The BasicNeeds Model for Mental Health and Development is designed to address mental illness at a community level, providing education, training, care, and livelihood opportunities, bringing together a network of organizations and individuals to provide better resources for the end users.
With funding from Grand Challenges Canada, BasicNeeds is developing and testing an innovative social franchise system which will enable local organizations to adopt and implement the BasicNeeds Model for Mental Health and Development themselves – bringing much needed services to their communities.
To date, social franchise agreements have been signed with 3 local NGOs who are currently implementing the BasicNeeds Model in Ghana, Kenya and Nigeria. Across the 3 sites, 4,165persons with mental illness and epilepsy and 3,580 carers are benefiting from the mental health and development programme. Furthermore, 573 community based workers and health workers have been trained on common mental illnesses and epilepsy, human rights of persons with mental illness, and domestic and sexual violence.

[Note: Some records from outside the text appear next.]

-- ==== Sys2Proof/Machine/Memory.lean ====
section
/-! DEFINITION. The sparse memory that holds the flash arrays and the information row. -/

namespace Sys2Proof.Machine

/-- What a byte nothing has written reads as: an erased byte. DESIGN CHOICE, unsafe (log 10). -/
def unwritten : Byte := 0xFF

/-- One byte. -/
def Memory.read : Memory → Nat → Byte
  | [], _ => unwritten
  | (b, w) :: t, a => if a = b then w else Memory.read t a

/-- Write one byte, keeping the canonical form: writing `unwritten` removes the entry. -/
def Memory.write : Memory → Nat → Byte → Memory
  | [], a, v => if v = unwritten then [] else [(a, v)]
  | (b, w) :: t, a, v =>
    if a < b then (if v = unwritten then (b, w) :: t else (a, v) :: (b, w) :: t)
    else if a = b then (if v = unwritten then t else (a, v) :: t)
    else (b, w) :: Memory.write t a v

/-- The addresses are strictly rising from `lo` and no entry holds `unwritten`. -/
def Memory.wfFrom (lo : Nat) : Memory → Bool
  | [] => true
  | (b, w) :: t => decide (lo ≤ b) && w != unwritten && Memory.wfFrom (b + 1) t

/-- The canonical form. -/
def Memory.wf (m : Memory) : Bool := Memory.wfFrom 0 m

/-- Write the listed bytes, in order, where `p` allows. -/
def Memory.writeCells (p : Nat → Bool) : List Host.Cell → Memory → Memory
  | [], m => m
  | (a, v) :: t, m => Memory.writeCells p t (if p a then Memory.write m a v else m)

end Sys2Proof.Machine
end

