-- ==== Sys2Proof/Machine/ResourceCommands.lean ====
section
/-! DEFINITION. The resource, security and partition commands (41_commands.md R193, R200, R203, R205,
R206). -/

namespace Sys2Proof.Machine

/-- ReadResource, `EXECUTE(8, [0x03, A(a), 0, 0, 0, 0, sel])` (R193). -/
def execReadResource (a : IAddr) (sel : Byte) (s : State) : Result :=
  offerObject (objReadResource s.cfg a sel) s

/-- ReadOnce, `EXECUTE(1, [0x41, index])` (R200). -/
def execReadOnce (index : Byte) (s : State) : Result :=
  offerObject (objReadOnce s.cfg index) s

/-- SecurityBypass, `EXECUTE(11, [0x45, 0, 0, 0, key[0..7]])` (R203). -/
def execSecurityBypass (key : Vector Byte 8) (s : State) : Result :=
  offerObject (objSecurityBypass s.cfg key) s

/-- ProgramPartition, `EXECUTE(5, [0x80, 0, 0, 0, eeeCode, departCode])` (R205). -/
def execProgramPartition (eeeCode departCode : Byte) (s : State) : Result :=
  offerObject (objProgramPartition s.cfg eeeCode departCode) s

/-- SetEERAM, `EXECUTE(1, [0x81, ctl])` (R206). -/
def execSetEERAM (ctl : Byte) (s : State) : Result :=
  offerObject (objSetEERAM s.cfg ctl) s

end Sys2Proof.Machine
end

Potential for Transformation: The devastating link between mental illness and poverty has long been ignored and has contributed to a treatment gap of nearly 90 percent in the poorest low- and middle-income countries. Based on BasicNeeds’ previous experience and related data, the BasicNeeds Model for Mental Health and Development aims to ensure 90 percent of people with mental health problems in the communities targeted will have access to treatment, and that 75 percent will be able to work.
This World Mental Health Day, we celebrate the progress made in recognizing mental health as part of the global development agenda and in investing in global mental health.
Through Grand Challenges Canada, Canada is a leading funder of innovation in mental health. The three projects above, along with global mental health innovations scaling with the support of Grand Challenges Canada, have reached tens of thousands of people and have the potential to improve the lives of 1.5 million people by 2030. However, we need to do more in order to reach millions.
This can only be done with the help of partners like the World Health Organization, national and local governments, international non-governmental organizations, the private sector, and other groups. Together, we can “flip the gap” and ensure that everyone, everywhere, has access to quality, affordable, and evidence-based treatment and care for mental health conditions.